That's coooky talk. A-rod is in it for the long haul and we all know his major goal is a ring. Like it or not, he's one of the biggest competitors in the sport and I really think he should get out of NY b/c him and Jeter don't belong on the same team. (A-rod doesn't belong in Jeter's spotlight and/or playing under the Yankee "captain".) He needs to establish himself elsewhere w/o so much media, but he likes the challenge so who knows?

I will guarantee he doesn't walk away before his time and we will always have this to look back on. Mark my words: he'll go down as the greatest home run hitter of all-time. He's got way too much pride to walk away from records in his grasp.

He does have all the money he, his kids, and their kids will ever need, but that still doesn't take away from his love of the game.

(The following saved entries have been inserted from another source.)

-- ==== Sys2Proof/Machine/Sched.lean ====
section
/-! DEFINITION. Which step comes next when the agenda is empty, and whose turn follows (log entry 4): one order among those that
the manual leaves free (R405), in which everything that can happen does happen within a bounded time (R292). -/
namespace Sys2Proof.Machine

/-! The events of the device's units that can happen now -/

/-- An event of the opcode table that a unit of the device brings about on its own. -/
inductive UnitAct where
  | loadQueueArrival (id : Nat)
  | launchAccept (id : Nat)
  | writeStagePass (id : Nat)
  | storeCompletion (id : Nat)
  | persistArrival (id : Nat)
  | crossDieApply (id die : Nat)
  | stashWriteback (ctx index : Nat)
  | barrierInitMessage (id : Nat)
  | barrierArrivalMessage (id : Nat)
  | barrierReply (id : Nat)
  | barrierCompletionMessage (id : Nat)
  | swbCompletion (ctx : Nat) (seq : W32)
  | chunkTransfer (ctx : Nat) (seq : W32)
  | windowCommandCompletion (ctx : Nat) (seq : W32)
  | collectiveCompletion (group : Nat)
  | tileCommandCompletion (ctx : Nat) (seq : W32)
  | chunkReply (frame : Frame)
  | windowChunkRequest (frame : Frame)
  | reportDelivery (ctx : Nat)
  | pbarCompletion (ctx : Nat)
  | contextEnd (ctx : Nat)
  | tileStepEntry (ctx : Nat)
  | launchStart (launch : Nat)
  | launchEnd (launch : Nat)
  | stopComplete (launch : Nat)
  | microprogramImageLoad (core launch : Nat)
  | claim (core seat launch entry : Nat)
  | stealRequest (core seat : Nat)
  | preempt (die launch : Nat)
  | stealGrant (id : Nat)
  | stealSplit (id : Nat)
  | contextResume (ctx : Nat)
  | contextImageWrite (core : Nat)
  | shootdownComplete (die : Nat)
  | biasFlipComplete (die : Nat)
  | deviceTriggerPropagation (die line : Nat)
  | retireMapChange (core : Nat)
  | uncorrectableData (a : Abort)
  | chunkTimeLimit (ctx : Nat) (seq : W32) (chunk : Nat)
  | keySlotClear (group owner : Nat)
  | scanRun (die : Nat)
  | scanPriorityAbort (die : Nat)
  | logicalCoreRebind (die lcore : Nat)
  | monitorLevelSample (die unit : Nat)
  | triggerAssert (die line : Nat)
  deriving DecidableEq, Repr

/-- A list from its `n`-th element on, round to the one before. -/
def rotated {α : Type} (n : Nat) (xs : List α) : List α := xs.drop (n % xs.length) ++ xs.take (n % xs.length)

/-- Loads, atomics and answers that can arrive, and doorbells to be answered (R22, R207, R352). -/
def loadEvents (s : State) : List UnitAct :=
  s.loads.filterMap (fun l =>
    if !mayRead s l then none
    else
      match l.kind with
      | .enq _ _ => some (.launchAccept l.id)
      | .atomic _ (some key) leaf _ _ => if s.writes.any (atomicFlush l) || mayAtomic s l key leaf then some (.loadQueueArrival l.id) else none
      | _ => some (.loadQueueArrival l.id))
  ++ s.dev.bells.map (fun b => .launchAccept b.1)

/-- Writes that can pass a stage, be applied on a die, complete or persist (R264, R265, R179, R279). -/
def writeEvents (s : State) : List UnitAct :=
  s.writes.filterMap (fun w =>
    if mayPass s w then some (.writeStagePass w.id)
    else if w.store && (storeGroup s w).all storeDone then some (.storeCompletion w.id)
    else if mayPersist s w then some (.persistArrival w.id)
    else (dieList.find? (mayApply s w)).map (fun d => .crossDieApply w.id d))

/-- Stash entries whose dirty lines go home on their own (R260, R292; log entry 90). -/
def stashEvents (s : State) : List UnitAct := s.writes.filterMap (fun w => w.stash.map (fun p => .stashWriteback p.1 p.2))

/-- Barrier messages that can arrive (R164 to R168). -/
def barrierEvents (s : State) : List UnitAct :=
  s.bmsgs.filterMap (fun m =>
    if !barFirst s m then none
    else
      match m with
      | .init id _ _ _ _ _ => some (.barrierInitMessage id)
      | .arrive id _ _ _ _ needs => if needsMet s m.seat 3 needs then some (.barrierArrivalMessage id) else none
      | .reply id _ _ _ _ _ _ _ _ _ => some (.barrierReply id)
      | .complete id _ _ _ _ _ => some (.barrierCompletionMessage id))

/-- What a command of a context does next: a chunk moves, or it completes. -/
def cmdEvents (s : State) (k : Nat) (c : Ctx) (x : Cmd) : List UnitAct :=
  match x.op with
  | .matrix => []
  | .swb _ _ => [.swbCompletion k x.seq]
  | .wget _ _ _ | .wput _ _ _ | .wadd _ _ _ _ =>
    [.chunkTransfer k x.seq, .windowCommandCompletion k x.seq]
      ++ (x.chunks.filter (fun p => decide (p.2 = .sent) && limitOver s x p.1)).map (fun p => .chunkTimeLimit k x.seq p.1)
  | .coll _ _ => [.chunkTransfer k x.seq, .collectiveCompletion (cmdDesc x).group]
  | _ => [if tileMoved c x || decide (x.status ≠ 0) then .tileCommandCompletion k x.seq else .chunkTransfer k x.seq]

/-- Chunks and completions of the engines' commands (R175, R190, R200, R203); copy commands act one at a time. -/
def engineEvents (s : State) : List UnitAct :=
  s.ctxs.flatMap (fun p =>
    let copy := (p.2.cmds.find? (fun x => decide (x.path = 1))).toList
    (copy ++ p.2.cmds.filter (fun x => decide (x.path ≠ 1))).flatMap (cmdEvents s p.1 p.2))

/-- Frames that have come in, and accepted chunks to be acknowledged (R200, R359). -/
def frameEvents (s : State) : List UnitAct :=
  (s.dev.inbox ++ s.dev.served.map (·.1)).map (fun f =>
    if [0x08, 0x09, 0x0A].contains (frType f) then .chunkReply f else .windowChunkRequest f)

/-- Reports, persist barriers, step entries and ends of contexts (R187, R305, R325, R326). -/
def contextEvents (s : State) : List UnitAct :=
  s.ctxs.filterMap (fun p =>
    let k := p.1
    let c := p.2
    if (reportDue c).isSome && atBoundary s k then some (.reportDelivery k)
    else if c.per.armed && c.per.wait.all (needMet s k 0) then some (.pbarCompletion k)
    else if c.run.live && workDone s k then some (.contextEnd k)
    else if atBoundary s k && decide (c.run.wst = .enter) && decide (c.lvl = 0) && stepEligible s k then some (.tileStepEntry k)
    else none)

/-- The seats that a launch may use, core by core. -/
def launchSeats (s : State) (l : Nat) : List (Nat × Nat) := dieList.flatMap (fun d => seatsOn s d l)

/-- What the dispatchers do for a launch: start or end it, load its image on a core, claim for a seat, ask for a steal, settle a
stop (R300, R306, R307, R310 to R313, R333). -/
def launchEvents (s : State) : List UnitAct :=
  (launchIds s).flatMap (fun l =>
    let x := s.launch l
    let seats := if x.working then launchSeats s l else []
    (if nextLaunchOf s = some l ∨ (x.st = .queued ∧ (predFailed s x.rec_.after0 ∨ predFailed s x.rec_.after1)) then [.launchStart l] else [])
    ++ (if launchOver s l then [.launchEnd l] else [])
    ++ (if x.stopping.isSome ∧ x.stopped = false then [.stopComplete l] else [])
    ++ ((seats.map (·.1)).eraseDups.filter (fun c => mayLoad s c l)).map (fun c => .microprogramImageLoad c l)
    ++ seats.flatMap (fun p => (List.range x.pools.length).filterMap (fun e =>
        if (mayClaim s p.1 p.2 l e).isSome then some (.claim p.1 p.2 l e) else none))
    ++ (seats.filter (fun p => decide (thiefLaunch s p.1 p.2 = some l)
        && s.dev.steals.all (fun t => decide (t.core ≠ p.1 ∨ t.seat ≠ p.2)))).map (fun p => .stealRequest p.1 p.2)
    ++ (if x.working then dieList.filterMap (fun d => if (victimSeat s d l).isSome then some (.preempt d l) else none) else []))

/-- Steals under way, saved contexts that may go on, images to be written (R307, R308, R313, R328). -/
def seatEvents (s : State) : List UnitAct :=
  s.dev.steals.map (fun t => if t.range.isSome then .stealGrant t.id else .stealSplit t.id)
  ++ (savedList s).filterMap (fun k => if mayResume s k && (resumeSeat s k).isSome then some (.contextResume k) else none)
  ++ ((s.banks.filter (fun p => decide (p.1 % 3 = 2) && unwritten s (p.1 / 3) p.2)).map (fun p => .contextImageWrite (p.1 / 3)))

/-- Shootdowns, bias flips, trigger lines, scans, rebindings, level samples and retire maps that can go on (R214, R349, R353, R379,
R383 to R386, R388). -/
def dieEvents (s : State) : List UnitAct :=
  s.dies.flatMap (fun p =>
    (if p.2.shoot.busy && shootDone s p.1 then [.shootdownComplete p.1] else [])
    ++ (if p.2.flip.isSome then [.biasFlipComplete p.1] else [])
    ++ p.2.remote.map (fun i => .deviceTriggerPropagation p.1 i)
    ++ (p.2.lines.filter (fun l => decide (l.2 ≠ 0))).map (fun l => .triggerAssert p.1 l.1)
    ++ (match p.2.scan with
        | some x => (if scanPressed s p.1 x then [.scanPriorityAbort p.1] else []) ++ (if scanDrained s p.1 x then [.scanRun p.1] else [])
        | none => [])
    ++ ((leavingCores s p.1).filter (rebindDue s p.1)).map (fun c => .logicalCoreRebind p.1 c)
    ++ ((p.2.mons.map (·.1)).filter (levelDue s p.1)).map (fun u => .monitorLevelSample p.1 u))
  ++ (s.cores.filter (fun p => p.2.idlePoint && decide (p.2.busyMap = 0))).map (fun p => .retireMapChange p.1)

/-- Records of aborts to be written, and key slots to be cleared (R350, R356). -/
def deviceEvents (s : State) : List UnitAct :=
  s.dev.found.map (fun a => .uncorrectableData a)
  ++ (s.dev.keys.filter (fun p => p.2.k0.isSome && p.2.k1.isSome && slotStale s p.2)).map (fun p => .keySlotClear (p.1 / 65536) (p.1 % 65536))

/-- The events of every unit, by kind. -/
def unitEvents (s : State) : List (List UnitAct) :=
  [loadEvents s, writeEvents s, barrierEvents s, contextEvents s, engineEvents s, frameEvents s, launchEvents s, seatEvents s,
   dieEvents s, stashEvents s, deviceEvents s]

/-- The event of a unit that comes next: the kinds take turns, and the events of a kind do. -/
def unitEvent (s : State) : Option UnitAct :=
  (rotated s.phase (unitEvents s)).findSome? (fun is => (rotated (s.phase / 11) is).head?)

/-- A unit does what it is its turn to do: the meaning of the event, as `exec` has it. -/
def runUnit (a : UnitAct) (s : State) : Host.Outcome State Fault Refusal :=
  match a with
  | .loadQueueArrival id => execLoadQueueArrival id s
  | .launchAccept id => execLaunchAccept id s
  | .writeStagePass id => execWriteStagePass id s
  | .storeCompletion id => execStoreCompletion id s
  | .persistArrival id => execPersistArrival id s
  | .crossDieApply id die => execCrossDieApply id die s
  | .stashWriteback ctx index => execStashWriteback ctx index s
  | .barrierInitMessage id => execBarrierInitMessage id s
  | .barrierArrivalMessage id => execBarrierArrivalMessage id s
  | .barrierReply id => execBarrierReply id s
  | .barrierCompletionMessage id => execBarrierCompletionMessage id s
  | .swbCompletion ctx seq => execSwbCompletion ctx seq s
  | .chunkTransfer ctx seq => execChunkTransfer ctx seq s
  | .windowCommandCompletion ctx seq => execWindowCommandCompletion ctx seq s
  | .collectiveCompletion group => execCollectiveCompletion group s
  | .tileCommandCompletion ctx seq => execTileCommandCompletion ctx seq s
  | .chunkReply frame => execChunkReply frame s
  | .windowChunkRequest frame => execWindowChunkRequest frame s
  | .reportDelivery ctx => execReportDelivery ctx s
  | .pbarCompletion ctx => execPbarCompletion ctx s
  | .contextEnd ctx => execContextEnd ctx s
  | .tileStepEntry ctx => execTileStepEntry ctx s
  | .launchStart launch => execLaunchStart launch s
  | .launchEnd launch => execLaunchEnd launch s
  | .stopComplete launch => execStopComplete launch s
  | .microprogramImageLoad core launch => execMicroprogramImageLoad core launch s
  | .claim core seat launch entry => execClaim core seat launch entry s
  | .stealRequest core seat => execStealRequest core seat s
  | .preempt die launch => execPreempt die launch s
  | .stealGrant id => execStealGrant id s
  | .stealSplit id => execStealSplit id s
  | .contextResume ctx => execContextResume ctx s
  | .contextImageWrite core => execContextImageWrite core s
  | .shootdownComplete die => execShootdownComplete die s
  | .biasFlipComplete die => execBiasFlipComplete die s
  | .deviceTriggerPropagation die line => execDeviceTriggerPropagation die line s
  | .retireMapChange core => execRetireMapChange core s
  | .uncorrectableData a => execUncorrectableData a.die a.source a.key a.va a.seq a.lcore s
  | .chunkTimeLimit ctx seq chunk => execChunkTimeLimit ctx seq chunk s
  | .keySlotClear group owner => execKeySlotClear group owner s
  | .scanRun die => execScanRun die s
  | .scanPriorityAbort die => execScanPriorityAbort die s
  | .logicalCoreRebind die lcore => execLogicalCoreRebind die lcore s
  | .monitorLevelSample die unit => execMonitorLevelSample die unit s
  | .triggerAssert die line => execTriggerAssert die line s

/-! Whose turn it is -/

/-- What the array of a core does next: the end or start of a call, the work in flight, or the microword the call is at. -/
def arrayNext (s : State) (core : Nat) : Option Instr :=
  match (s.core core).run with
  | none => if (s.core core).calls.isEmpty then none else some (.callStart core)
  | some r =>
    if r.stop.isSome || r.returned then some (.callEnd core)
    else if r.loading then some (.planeLoadComplete core)
    else if !r.steps.isEmpty then some (.streamStepDecision core)
    else if !r.drains.isEmpty then some (.drainComplete core)
    else decodeMicro (storeAt (s.core core) r.idx)

/-- The core after `c` among those that hold a context. -/
def coreAfter (s : State) (c : Nat) : Nat :=
  let cs := (s.ctxs.filter (fun p => p.2.run.live && !p.2.run.saved)).map (fun p => p.2.run.lcore)
  let up := cs.filter (fun x => decide (c < x))
  match (if up.isEmpty then cs else up) with
  | [] => c
  | x :: r => r.foldl min x

/-- The step of the turn: a core's cycle, also where an array or the units have nothing to do. -/
def nextStep (s : State) : Instr :=
  match s.turn with
  | .issue c => .bundleIssue c
  | .micro c => (arrayNext s c).getD (.bundleIssue c)
  | .units c => .bundleIssue (coreAfter s c)

/-- What the units do, when it is their turn and they have something to do. -/
def unitTurn (s : State) : Option UnitAct :=
  match s.turn with
  | .units _ => unitEvent s
  | _ => none

/-- Whose turn follows. -/
def turnAfter (s : State) : Turn :=
  match s.turn with
  | .issue c => .micro c
  | .micro c => .units c
  | .units c => .issue (coreAfter s c)

/-- The state after a step that the agenda did not ask for: the turn passes on, and with it the units' turn among themselves. -/
def turned (s : State) : State :=
  { s with
    turn := turnAfter s
    phase := match s.turn with | .units _ => s.phase + 1 | _ => s.phase }

end Sys2Proof.Machine
end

It's really easy for me to see A-rod equaling &/or surpassing Frank Thomas' longevity and the big hurt just hit the "500" club a month or two ago. Bonds called A-rod out very recently saying he's not as good as hitter as himself so that's plenty fuel added to the fire right there to trump him in the future.


----------



## 280IM

Is't Bond's former trainer still in jail?


----------



## bandman

Yup


----------



## Triple B

I do not agree with bond's "alleged" steroid use, but keep in mind that fields nowadays are longer, and pitchers are much better than back in Aarons and Ruth's days. the game in itself has changed dramatically and to put a player like Aaorn or Ruth in todays game would be ludacris. they would NOT be able to keep up with today's game. any athlete in any sport today would severly dominate a player from 30-40 years ago, purely because todays market for professional palyers calls for bigger, faster and stronger athletes. I'm sorry but the good ol' days are a tough comparison to the athletes of new.


----------



## Bobm




----------



## fox412

I agree with you to some extent Triple B but not fully. Mantle would still be a stud in todays game and so would many other players of the past. While I will agree that pitchers are better trained and managers go to the bullpen much quicker than they did in the past. I would also like to point out that there are many more teams and the talent is spread out. I would argue that the 4th and 5th starters from yesterdays teams are better than those starters today.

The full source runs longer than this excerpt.